CRDT (Conflict-free Replicated Data Type): A data structure in distributed systems where multiple nodes can independently modify data and always converge to the same result. It merges automatically later, even without a server or with the network disconnected.
Hocuspocus is a WebSocket backend for Yjs. It runs on Node.js 18+, Bun, Deno, and Cloudflare Workers, and functionality can be composed via extensions.
| Component | Role |
|---|---|
@hocuspocus/server |
WebSocket connection management, Yjs document coordination |
@hocuspocus/extension-redis |
Propagates updates between instances via Redis Pub/Sub |
@hocuspocus/extension-database |
Stores documents in external DBs like PostgreSQL, MySQL, MongoDB |
| Redis Pub/Sub | Acts as a broadcast channel — does not store data |
How the Redis Extension Works
What the Redis extension does is simpler than you might think. When a client connected to instance A edits a document, A publishes that update to a Redis channel. Instances B and C are subscribed to the same channel, receive the update, and forward it to the clients connected to them.
The important point is that data is not stored in Redis. If Redis restarts, any messages in between are simply gone. I've personally seen cases in production where Redis was mistakenly treated as a persistence store — I'll revisit this point below.
Redlock and Distributed Locking
With multiple instances, this situation can occur: client A is on instance 1, client B is on instance 2, and both edit the same document almost simultaneously. If both instances try to save the same document to the database at the same time, one write risks overwriting the other. I got burned by Redlock once when the server clocks were nearly 30 seconds apart.
The Hocuspocus Redis extension uses the Redlock algorithm internally to address this. It requests locks from multiple Redis nodes simultaneously and only considers the lock acquired when a majority succeed, so even if a single Redis node fails, the lock can be maintained.
Note: Redlock requires that system clocks across servers don't drift significantly. NTP synchronization in a distributed environment is not optional — it's mandatory.
Practical Application
Example 1: Standard Horizontal Scaling Setup (Hocuspocus + Redis + PostgreSQL)
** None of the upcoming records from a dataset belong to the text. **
-- ==== Sys2Proof/Tests/Slice0.lean ====
section
/-! SUPPORT. The model's own tests: words written out from 30_encoding.md, ill-formed terms refused, one-step vectors of 95_test_vectors.md, and a witness for the hypotheses of every statement. -/

open Sys2Proof Sys2Proof.Machine

namespace Sys2Proof.Tests

/-! ## Decoding: words written out field by field from the opcode map (30_encoding.md R75, R76) -/

theorem test_decode_family_0 : decode 0b0000_0000_1110_0000 = .ok .cls ∧ decode 0b0000_0000_1110_1110 = .ok .ret := by
  decide

theorem test_decode_jumps_and_skips :
    decode 0b0001_0010_0011_0100 = .ok (.jp 0x234) ∧ decode 0b0010_1011_1100_1101 = .ok (.call 0xBCD) ∧
    decode 0b0011_0011_0100_0010 = .ok (.seImm 3 0x42) ∧ decode 0b0100_0101_1001_0110 = .ok (.sneImm 5 0x96) ∧
    decode 0b0101_0001_0010_0000 = .ok (.seReg 1 2) ∧ decode 0b1001_0011_0100_0000 = .ok (.sneReg 3 4) ∧
    decode 0b1011_0110_0101_0100 = .ok (.jpV0 0x654) := by decide

theorem test_decode_register_immediate :
    decode 0b0110_1010_0010_1111 = .ok (.ldImm 0xA 0x2F) ∧ decode 0b0111_0010_1000_0001 = .ok (.addImm 2 0x81) ∧
    decode 0b1100_0011_0000_1111 = .ok (.rnd 3 0x0F) := by decide

theorem test_decode_family_8 :
    decode 0b1000_0001_0010_0000 = .ok (.ldReg 1 2) ∧ decode 0b1000_0011_0100_0001 = .ok (.orReg 3 4) ∧
    decode 0b1000_0101_0110_0010 = .ok (.andReg 5 6) ∧ decode 0b1000_0111_1000_0011 = .ok (.xorReg 7 8) ∧
    decode 0b1000_1010_1011_0100 = .ok (.addReg 0xA 0xB) ∧ decode 0b1000_1100_1101_0101 = .ok (.subReg 0xC 0xD) ∧
    decode 0b1000_1110_1111_0110 = .ok (.shr 0xE) ∧ decode 0b1000_0001_1111_0111 = .ok (.subnReg 1 0xF) ∧
    decode 0b1000_0100_0011_1110 = .ok (.shl 4) := by decide

theorem test_decode_index_and_display :
    decode 0b1010_0010_1111_0000 = .ok (.ldI 0x2F0) ∧ decode 0b1101_0001_0010_0011 = .ok (.drw 1 2 3) := by decide

theorem test_decode_families_E_and_F :
    decode 0b1110_0010_1001_1110 = .ok (.skp 2) ∧ decode 0b1110_0011_1010_0001 = .ok (.sknp 3) ∧
    decode 0b1111_0100_0000_0111 = .ok (.ldVxDT 4) ∧ decode 0b1111_0101_0000_1010 = .ok (.ldVxK 5) ∧
    decode 0b1111_0110_0001_0101 = .ok (.ldDTVx 6) ∧ decode 0b1111_0111_0001_1000 = .ok (.ldSTVx 7) ∧
    decode 0b1111_1000_0001_1110 = .ok (.addI 8) ∧ decode 0b1111_1001_0010_1001 = .ok (.ldF 9) ∧
    decode 0b1111_1010_0011_0011 = .ok (.ldB 0xA) ∧ decode 0b1111_1011_0101_0101 = .ok (.stRegs 0xB) ∧
    decode 0b1111_1100_0110_0101 = .ok (.ldRegs 0xC) := by decide

/-- Unclassified words of 95_test_vectors.md S1 to S5. -/
theorem test_decode_refuses_unclassified_words :
    ([0x0005, 0x8AB8, 0xF166, 0xE1FF, 0x801F] : List Word).all (fun w => decode w == .error (.unclassified w)) = true := by
  decide

/-- R85, and P3 and P4 of 95_test_vectors.md: the ignored bits as the assembler writes them. -/
theorem test_encode :
    encode .cls = 0x00E0 ∧ encode .ret = 0x00EE ∧ encode (.seReg 1 2) = 0x5120 ∧ encode (.shr 0xE) = 0x8E06 ∧
    encode (.drw 1 2 3) = 0xD123 ∧ encode (.ldRegs 0xC) = 0xFC65 ∧
    encodeBytes (.jp 0x234) = [0x12, 0x34] := by decide

theorem test_decode_bytes :
    decodeBytes [0x00, 0xE0, 0xA2] = .ok (.cls, [0xA2]) ∧ (decodeBytes [0x12]).toOption = none := by decide

theorem test_decodeTableWord :
    decodeTableWord 16 0xD123 = some (.drw 1 2 3) ∧ decodeTableWord 16 0x8AB8 = none := by decide

/-! ## Well-formedness: an ill-formed term for each check -/

/-- R85: words with an ignored bit set are not the assembler's. -/
theorem test_canonicalWord_refuses :
    canonicalWord 0x0120 = false ∧ canonicalWord 0x5125 = false ∧ canonicalWord 0x8016 = false ∧
    canonicalWord 0x8010 = true ∧ canonicalWord 0x00EE = true := by decide

/-- R244: a program of 3585 bytes does not fit, one of 3584 does. -/
theorem test_programFits_refuses :
    programFits (List.replicate 3585 0) = false ∧ programFits (List.replicate 3584 0) = true := by
  simp only [programFits, List.length_replicate]
  decide

/-! ## One step: vectors of 95_test_vectors.md -/

/-- A running block with some general registers set. -/
def withRegs (l : List (RegIx × Byte)) (s : State) : State := l.foldl (fun s c => s.setReg c.1 c.2) s

/-- The block of the vectors: initialized, some registers set, the word under test where step fetches. -/
def block (w : Nat) (l : List (RegIx × Byte)) : State := (withRegs l State.reset).withFetchWord 16 w

/-- What a step of `s` leaves satisfies `p`. -/
def after (s : State) (p : State → Bool) : Bool :=
  match step s with
  | .next t => p t
  | _ => false

/-- What an instruction leaves satisfies `p`. -/
def ran (i : Instr) (s : State) (p : State → Bool) : Bool :=
  match exec i s with
  | .next t => p t
  | _ => false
This is the configuration most teams start with. If the number of concurrently open documents is in the hundreds or fewer and DB write load isn't particularly high, this pattern is sufficient.
[Client A] ──WebSocket──▶ [Load Balancer (Sticky Session)]
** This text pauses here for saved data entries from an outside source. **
-- ==== Sys2Proof/Machine/State.lean ====
section
/-! DEFINITION. The state of the SC6 as plain data, block by block (Table 3-1), and the state right after reset. -/

namespace Sys2Proof.Machine

/-! ### Ports (chapters 4 and 10) -/

/-- Answer codes (Table 10-2). -/
inductive AnswerCode where
  | ok | okClamped | accepted | refusedAccess | refusedRange | refusedState | refusedBusy | late | sealed | listFull
  | linkFailed
deriving DecidableEq, Repr

/-- An answer: the tag it echoes, the kind of the request answered, its code, and the content that follows the two
leading payload bytes (R187). -/
structure Answer where
  tag : Byte
  kind : Byte
  code : AnswerCode
  content : List Byte
deriving DecidableEq, Repr

/-- Receive state of a port (R185, R188). -/
inductive Receive where
  | waiting | collecting | sending | held
deriving DecidableEq, Repr

/-- A request whose answer a port in HELD withholds, and that answer once it is ready (R81, R188). -/
structure Withheld where
  tag : Byte
  kind : Byte
  ready : Option Answer
deriving DecidableEq, Repr

/-- A port controller (section 10). `frame` is the frame being collected, as far as commands tell its bytes; in HELD
it says whether one is being collected. `rate` is the line rate in use (R191). `causes` and `mask` are laid out as in
Table 10-4. -/
structure PortState where
  rx : Receive
  frame : Option (List Byte)
  sending : Option Answer
  held : Option Withheld
  causes : BitVec 11
  mask : BitVec 11
  rate : Nat
deriving DecidableEq, Repr

/-- The two ports with remote access (section 4.5). -/
inductive RemotePort where
  | ops | met
deriving DecidableEq, Repr

/-- Answer mode (R79). -/
inductive AnswerMode where
  | hold | early
deriving DecidableEq, Repr

/-- Why a transaction failed (R72, R76). -/
inductive FailCause where
  | timedOut | badReply | cancelled
deriving DecidableEq, Repr

/-- How a transaction ended (R72); a completed READ carries its registers. -/
inductive LinkOutcome where
  | completed (regs : List Reg16)
  | rejected
  | failed (cause : FailCause)
deriving DecidableEq, Repr

/-- A result held for FETCH_REMOTE (R82). `unit` is the address less one. -/
structure RemoteResult where
  isWrite : Bool
  unit : Fin 6
  device : Fin 8
  first : Fin 32
  count : Nat
  outcome : LinkOutcome
deriving DecidableEq, Repr

/-- The result slot (R82). -/
inductive ResultSlot where
  | empty | pending
  | ready (result : RemoteResult)
deriving DecidableEq, Repr

/-- The remote-access state of OPS or MET: staging buffer, answer mode, result slot (R78, R79, R82). -/
structure Remote where
  staging : Vector Reg16 7
  mode : AnswerMode
  slot : ResultSlot
deriving DecidableEq, Repr

/-- The three port controllers. -/
structure Ports where
  ops : PortState
  com : PortState
  met : PortState
  opsRemote : Remote
  metRemote : Remote
deriving DecidableEq, Repr

/-! ### Resets and the time base (chapters 3 and 11) -/

/-- Where a reset stands (R207): in progress, start-up under way, or start-up complete. -/
inductive Phase where
  | inReset | startingUp | running
deriving DecidableEq, Repr

/-- Kinds of reset (R207). -/
inductive ResetKind where
  | powerOn | resetInput | restart
deriving DecidableEq, Repr

/-- How far a RESTART has come (R188): none, its answer being sent, its answer sent. -/
inductive RestartStage where
  | none | answering | due
deriving DecidableEq, Repr

/-- Supply, reset input, start-up and the kind of the last reset (R207). -/
structure Power where
  supply : Bool
  resetInput : Bool
  phase : Phase
  lastReset : ResetKind
  restart : RestartStage
deriving DecidableEq, Repr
[Client B] ──WebSocket──▶ │ │
[Hocuspocus #1] [Hocuspocus #2]
│ │
[Redis Pub/Sub (sync)]
│ │
[Database Extension] [Database Extension]
│ │
└──────┬───────┘
[PostgreSQL]It's important that both instances independently access PostgreSQL.
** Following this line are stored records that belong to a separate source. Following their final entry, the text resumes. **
-- ==== Sys2Proof/Machine/Operands.lean ====
section
/-! DEFINITION. The operand forms of the requests: kind values and access (Table 10-3), argument layouts and allowed
payload lengths (Table 10-11), and each request's arguments with the ranges its block checks. -/

namespace Sys2Proof.Machine

/-! ### Kinds and access (R189) -/

/-- The kind value of a request (Table 10-3). -/
def kindCode : ReqKind → Nat
  | .readStatus => 0x01
  | .readPoints => 0x02
  | .readIntervals => 0x03
  | .readAccounts => 0x04
  | .readDayRecords => 0x05
  | .readNominations => 0x06
  | .readParameters => 0x07
  | .ackCauses => 0x08
  | .setMask => 0x09
  | .remoteRead => 0x10
  | .remoteWrite => 0x11
  | .writeStaging => 0x12
  | .readStaging => 0x13
  | .setAnswerMode => 0x14
  | .fetchRemote => 0x15
  | .setSiteControl => 0x20
  | .setSiteMode => 0x21
  | .setChangeoverTime => 0x22
  | .setCavern => 0x23
  | .setPipeline => 0x24
  | .setCavernInventory => 0x25
  | .setPoint => 0x28
  | .setSurveyPeriod => 0x29
  | .setLink => 0x2A
  | .startUnit => 0x30
  | .stopUnit => 0x31
  | .setUnit => 0x32
  | .setDuty => 0x33
  | .setRunSeconds => 0x34
  | .setTower => 0x38
  | .setTrain => 0x39
  | .setDryer => 0x3A
  | .setChannel => 0x3C
  | .resetTrip => 0x3D
  | .setCv => 0x40
  | .setClock => 0x41
  | .setLineRate => 0x42
  | .restart => 0x4F
  | .stageOpening => 0x50
  | .openBook => 0x51
  | .setShipper => 0x52
  | .transfer => 0x53
  | .nominate => 0x54
  | .setRatchet => 0x55
  | .setLeadTime => 0x56
  | .resetEntryCounter => 0x57
  | .setMetrology => 0x60
  | .readMetrologyList => 0x61
  | .clearMetrologyList => 0x62

/-- Every kind of Table 10-3, in its order. -/
def allKinds : List ReqKind :=
  [.readStatus, .readPoints, .readIntervals, .readAccounts, .readDayRecords, .readNominations, .readParameters,
   .ackCauses, .setMask] ++
  [.remoteRead, .remoteWrite, .writeStaging, .readStaging, .setAnswerMode, .fetchRemote] ++
  [.setSiteControl, .setSiteMode, .setChangeoverTime, .setCavern, .setPipeline, .setCavernInventory] ++
  [.setPoint, .setSurveyPeriod, .setLink, .startUnit, .stopUnit, .setUnit, .setDuty, .setRunSeconds] ++
  [.setTower, .setTrain, .setDryer, .setChannel, .resetTrip, .setCv, .setClock, .setLineRate, .restart] ++
  [.stageOpening, .openBook, .setShipper, .transfer, .nominate, .setRatchet, .setLeadTime, .resetEntryCounter] ++
  [.setMetrology, .readMetrologyList, .clearMetrologyList]

/-- The kind that a kind value names, if any (Table 10-3). -/
def kindOfCode (n : Nat) : Option ReqKind := allKinds.find? fun k => kindCode k == n

/-- Whether a port may issue a kind (Table 10-3): 01h–09h every port, 10h–15h OPS and MET, 20h–4Fh OPS, 50h–57h COM,
60h–62h MET. -/
def mayIssue (p : Port) (k : ReqKind) : Bool :=
  let n := kindCode k
  if n < 0x10 then true
  else if n < 0x20 then p != .com
  else if n < 0x50 then p == .ops
  else if n < 0x60 then p == .com
  else p == .met

/-! ### Argument layouts (R190) -/

/-- The fields of a kind's payload of a given length; none where the kind does not allow that length (Table 10-11).
WRITE_STAGING and NOMINATE carry a list whose size the length gives. -/
def layout (k : ReqKind) (length : Nat) : Option (List Field) :=
  let exact (fs : List Field) : Option (List Field) := if length = layoutLength fs then some fs else none
  match k with
  | .readIntervals => exact [.u 4]
  | .readDayRecords => exact [.i 4]
  | .readParameters => exact [.u 1]
  | .ackCauses => exact [.u 2]
  | .setMask => exact [.u 2]
  | .remoteRead => exact [.u 1, .u 1, .u 1, .u 1]
  | .remoteWrite => exact [.u 1, .u 1, .u 1, .u 1]
  | .writeStaging =>
    if 3 ≤ length ∧ length ≤ 15 ∧ length % 2 = 1 then some (.u 1 :: List.replicate (length / 2) (.u 2)) else none
  | .setAnswerMode => exact [.u 1]
  | .setSiteControl => exact [.u 1]
  | .setSiteMode => exact [.u 1]
  | .setChangeoverTime => exact [.u 4]
  | .setCavern => exact [.u 1, .u 1, .u 1, .u 4, .u 4, .u 4, .u 8, .u 8]
  | .setPipeline => exact [.u 1, .u 4]
  | .setCavernInventory => exact [.u 1, .i 8]
  | .setPoint =>
    exact [.u 1, .u 1, .u 1, .u 1, .u 1, .u 1, .i 4, .i 4, .u 1, .u 1, .u 1, .i 4, .i 4, .u 4, .u 4, .u 4]
  | .setSurveyPeriod => exact [.u 4]
  | .setLink => exact [.u 4, .u 1, .u 1, .u 1, .u 1, .u 1, .u 1, .u 3]
  | .startUnit => exact [.u 1, .u 1]
  | .stopUnit => exact [.u 1]
  | .setUnit => exact [.u 1, .u 1, .u 1, .u 8, .u 1]
  | .setDuty => exact [.u 4, .u 4, .u 4, .u 1]
  | .setRunSeconds => exact [.u 1, .u 4]
  | .setTower => exact [.u 1, .u 1]
  | .setTrain =>
    exact ([.u 1, .u 1, .u 8, .u 1, .u 1, .i 4, .i 4, .u 4] ++ List.replicate 8 (.i 4) ++ List.replicate 8 (.u 4))
  | .setDryer => exact [.u 4, .u 4, .u 4]
  | .setChannel => exact [.u 1, .u 1, .u 1, .u 1, .u 1, .u 1, .u 1, .u 1, .u 1, .u 4, .u 1, .u 2]
  | .resetTrip => exact [.u 1]
  | .setCv => exact [.u 4]
  | .setClock => exact [.u 4]
  | .setLineRate => exact [.u 1, .u 4]
  | .stageOpening => exact [.u 1, .u 1, .u 8, .u 8, .u 8, .u 8]
  | .openBook => exact [.u 1, .u 1]
  | .setShipper => exact [.u 1, .u 1, .u 8, .u 8, .u 8]
  | .transfer => exact [.u 1, .u 1, .u 8]
  | .nominate =>
    if 13 ≤ length ∧ length ≤ 69 ∧ (length - 5) % 8 = 0 then
      some (.u 1 :: .u 4 :: List.replicate ((length - 5) / 8) (.i 8))
    else none
  | .setRatchet => exact (.u 1 :: List.replicate 8 (.u 4))
  | .setLeadTime => exact [.u 1]
  | .setMetrology => exact [.u 1, .u 1, .i 4]
  | .readStatus | .readPoints | .readAccounts | .readNominations | .readStaging | .fetchRemote | .restart
  | .resetEntryCounter | .readMetrologyList | .clearMetrologyList => exact []

/-- The argument values of a request's payload; none where its length is not one the kind allows (R186, R190). -/
def arguments (k : ReqKind) (payload : List Byte) : Option (List Int) :=
  (layout k payload.length).bind fun fs => readFields fs payload

/-- The payload that carries these argument values. `n` is its length. -/
def payloadOf (k : ReqKind) (n : Nat) (values : List Int) : List Byte :=
  match layout k n with
  | some fs => writeFields fs values
  | none => []

/-! ### Argument checks of each request: none where the request is refused with REFUSED_RANGE -/

/-- HOLD 0, INJECT 1, WITHDRAW 2 (R4). -/
def Wanted.ofCode (v : Int) : Option Wanted :=
  if v = 0 then some .hold else if v = 1 then some .inject else if v = 2 then some .withdraw else none

/-- HOLD 0, EARLY 1 (R79). -/
def AnswerMode.ofCode (v : Int) : Option AnswerMode := if v = 0 then some .hold else if v = 1 then some .early else none

/-- INACTIVE 0, ACTIVE 1, SUSPENDED 2 (R159). -/
def SlotState.ofCode (v : Int) : Option SlotState :=
  if v = 0 then some .inactive else if v = 1 then some .active else if v = 2 then some .suspended else none

/-- SET_CAVERN (R20): the cavern index and its parameters. -/
def cavernArgs : List Int → Option (Fin 6 × CavernParams)
  | [cavern, inService, point, pMin, pMax, maxRate, inj, wdr] => do
    let c ← fin? 6 cavern
    let enabled ← boolOfCode inService
    let p ← fin? 48 point
    if within 100000 30000000 pMin && within 100000 30000000 pMax && decide (pMin < pMax) &&
        within 10000 5000000 maxRate && within 0 4000000000 inj && within 0 4000000000 wdr then
      some (c, { enabled := enabled, point := p, pMin := pMin, pMax := pMax, maxRate := maxRate,
                 injRating := inj.toNat, wdrRating := wdr.toNat })
    else none
  | _ => none

/-- SET_PIPELINE (R21). -/
def pipelineArgs : List Int → Option (Fin 48 × Int)
  | [point, margin] => do
    let p ← fin? 48 point
    if within 0 2000000 margin then some (p, margin) else none
  | _ => none

/-- SET_CAVERN_INVENTORY (R18). -/
def inventoryArgs : List Int → Option (Fin 6 × Int)
  | [cavern, wh] => (fin? 6 cavern).map fun c => (c, wh)
  | _ => none

/-- The source of a survey point as SET_POINT carries it: LOCAL 0 with an input, REMOTE 1 with unit, device and
register (R190). -/
def sourceArgs (source input device register : Int) : Option PointSource :=
  if source = 0 then (fin? 16 input).map .local
  else if source = 1 then do
    let u ← fin? 6 (input - 1)
    let d ← fin? 8 device
    let r ← fin? 32 register
    some (.remote u d r)
  else none

/-- SET_POINT (R25). -/
def pointArgs : List Int → Option (Fin 48 × PointConfig)
  | [point, enable, source, input, device, register, low, high, mode, a, k, aHigh, aLow, hyst, held, failed] => do
    let p ← fin? 48 point
    let enabled ← boolOfCode enable
    let src ← sourceArgs source input device register
    let red ← Reduction.ofCode mode
    if within 1 16 a && within 0 15 k && decide (aLow ≤ aHigh) && within 0 2147483647 hyst && within 2 600 held &&
        within 10 3600 failed && decide (held < failed) then
      some (p, { enabled := enabled, source := src, low := low, high := high, reduction := red, avg := a.toNat,
                 skips := k.toNat, alarmHigh := aHigh, alarmLow := aLow, hysteresis := hyst,
                 heldLimit := held.toNat, failedLimit := failed.toNat })
    else none
  | _ => none

/-- SET_LINK (R77): member 4 × (unit − 1) + line of the last field is a fail value, HIGH where set (R183). -/
def linkArgs : List Int → Option LinkParams
  | [timeout, e1, e2, e3, e4, e5, e6, lines] => do
    let b1 ← boolOfCode e1
    let b2 ← boolOfCode e2
    let b3 ← boolOfCode e3
    let b4 ← boolOfCode e4
    let b5 ← boolOfCode e5
    let b6 ← boolOfCode e6
    if within 20 500 timeout then
      some { timeout := timeout.toNat, enabled := #v[b1, b2, b3, b4, b5, b6],
             failValues := Vector.ofFn fun u => Vector.ofFn fun l => lines.toNat.testBit (4 * u.val + l.val) }
    else none
  | _ => none

/-- START_UNIT (R102): the unit and its priority level. -/
def startArgs : List Int → Option (Fin 4 × Nat)
  | [unit, level] => do
    let u ← fin? 4 unit
    if within 1 15 level then some (u, level.toNat) else none
  | _ => none

/-- A request that names one compressor unit (R103). -/
def unitArgs : List Int → Option (Fin 4)
  | [unit] => fin? 4 unit
  | _ => none

/-- SET_UNIT (R104). -/
def setUnitArgs : List Int → Option (Fin 4 × UnitParams)
  | [unit, inService, source, rating, level] => do
    let u ← fin? 4 unit
    let ins ← boolOfCode inService
    let src ← Control.ofCode source
    if within 1000000 4000000000 rating && within 1 15 level then
      some (u, { inService := ins, source := src, rating := rating.toNat, level := level.toNat })
    else none
  | _ => none

/-- SET_DUTY (R105). -/
def dutyArgs : List Int → Option DutyParams
  | [tStart, tCool, tHold, limit] =>
    if within 60 900 tStart && within 60 1800 tCool && within 60 3600 tHold && within 1 6 limit then
      some { tStart := tStart.toNat, tCool := tCool.toNat, tHold := tHold.toNat, startLimit := limit.toNat }
    else none
  | _ => none

/-- SET_RUN_SECONDS (R87). -/
def runSecondsArgs : List Int → Option (Fin 4 × Nat)
  | [unit, seconds] => (fin? 4 unit).map fun u => (u, seconds.toNat)
  | _ => none

/-- SET_TOWER (R121): the tower and `true` for IN_SERVICE. -/
def towerArgs : List Int → Option (Fin 4 × Bool)
  | [tower, inService] => do
    let t ← fin? 4 tower
    let ins ← boolOfCode inService
    some (t, ins)
  | _ => none

/-- Whether a list is strictly ascending. -/
def ascending : List Int → Bool
  | a :: b :: rest => decide (a < b) && ascending (b :: rest)
  | _ => true

/-- SET_TRAIN (R122). -/
def trainArgs : List Int → Option (Fin 2 × TrainParams)
  | train :: inService :: rating :: dew :: inlet :: switch :: spec :: capacity :: table => do
    let t ← fin? 2 train
    let ins ← boolOfCode inService
    let d ← fin? 48 dew
    let i ← fin? 48 inlet
    let temps := table.take 8
    let contents := table.drop 8
    if within 0 4000000000 rating && within (-6000) 2000 switch && within (-6000) 2000 spec && decide (switch < spec) &&
        within 10 50000 capacity && temps.all (within (-5000) 10000) && contents.all (within 0 100000) &&
        ascending temps then
      some (t, { inService := ins, rating := rating.toNat, dewPoint := d, inlet := i, switchLimit := switch,
                 specLimit := spec, capacity := capacity.toNat,
                 water := Vector.ofFn fun k => (temps.getD k.val 0, contents.getD k.val 0) })
    else none
  | _ => none

/-- SET_DRYER (R123). -/
def dryerArgs : List Int → Option DryerParams
  | [heat, cool, ads] =>
    if within 3600 43200 heat && within 1800 21600 cool && within 3600 172800 ads then
      some { tHeat := heat.toNat, tTcool := cool.toNat, maxAds := ads.toNat }
    else none
  | _ => none

/-- SET_CHANNEL (R129): a set bit 12–15 of the target set lies outside its values (R190). -/
def channelArgs : List Int → Option (Fin 32 × ChannelConfig)
  | [channel, enable, form, pin, pinSense, unit, line, lineSense, point, debounce, cls, targets] => do
    let c ← fin? 32 channel
    let enabled ← boolOfCode enable
    let f ← SourceForm.ofCode form
    let p ← fin? 16 pin
    let ps ← senseOfCode pinSense
    let u ← fin? 6 (unit - 1)
    let l ← fin? 4 line
    let ls ← senseOfCode lineSense
    let pt ← fin? 48 point
    let k ← ChannelClass.ofCode cls
    if within 0 2000 debounce && within 0 4095 targets && !(k == .equipment && decide (targets = 0)) then
      some (c, { enabled := enabled, form := f, pin := p, pinHigh := ps, unit := u, line := l, lineHigh := ls,
                 point := pt, debounce := debounce.toNat, cls := k, targets := BitVec.ofNat 12 targets.toNat })
    else none
  | _ => none

/-- The target of RESET_TRIP (R138): a record, or ADVISORY. -/
inductive ResetTarget where
  | record (r : RecordId)
  | advisory
deriving DecidableEq, Repr

/-- SITE 0, UNIT 0–3 as 1–4, CAVERN 0–5 as 5–10, TRAIN 0–1 as 11–12, ADVISORY 13 (R184). -/
def resetArgs : List Int → Option ResetTarget
  | [target] =>
    if target = 0 then some (.record .site)
    else if target = 13 then some .advisory
    else if within 1 4 target then (fin? 4 (target - 1)).map fun u => .record (.unit u)
    else if within 5 10 target then (fin? 6 (target - 5)).map fun c => .record (.cavern c)
    else if within 11 12 target then (fin? 2 (target - 11)).map fun t => .record (.train t)
    else none
  | _ => none

/-- The line rates a port can take (R191). -/
def lineRates : List Int := [9600, 19200, 38400, 57600, 115200, 230400, 460800]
// hocuspocus-server.ts (run identically on each instance)
import { Server } from '@hocuspocus/server'
import { Redis } from '@hocuspocus/extension-redis'
import { Database } from '@hocuspocus/extension-database'
import { Pool } from 'pg'
const pool = new Pool({ connectionString: process.env.DATABASE_URL })
const server = Server.configure({
port: Number(process.env.PORT) || 1234,
// Using both onLoadDocument and the Database extension's fetch simultaneously
// will apply Y.applyUpdate twice to the same document, corrupting its state.
// Use only one of the two. Here we use only the Database extension.
extensions: [
new Redis({
host: process.env.REDIS_HOST ?? 'localhost',
port: 6379,
}),
new Database({
fetch: async ({ documentName }) => {
// Add try/catch in production.
// If fetch fails, the document may open in an empty state.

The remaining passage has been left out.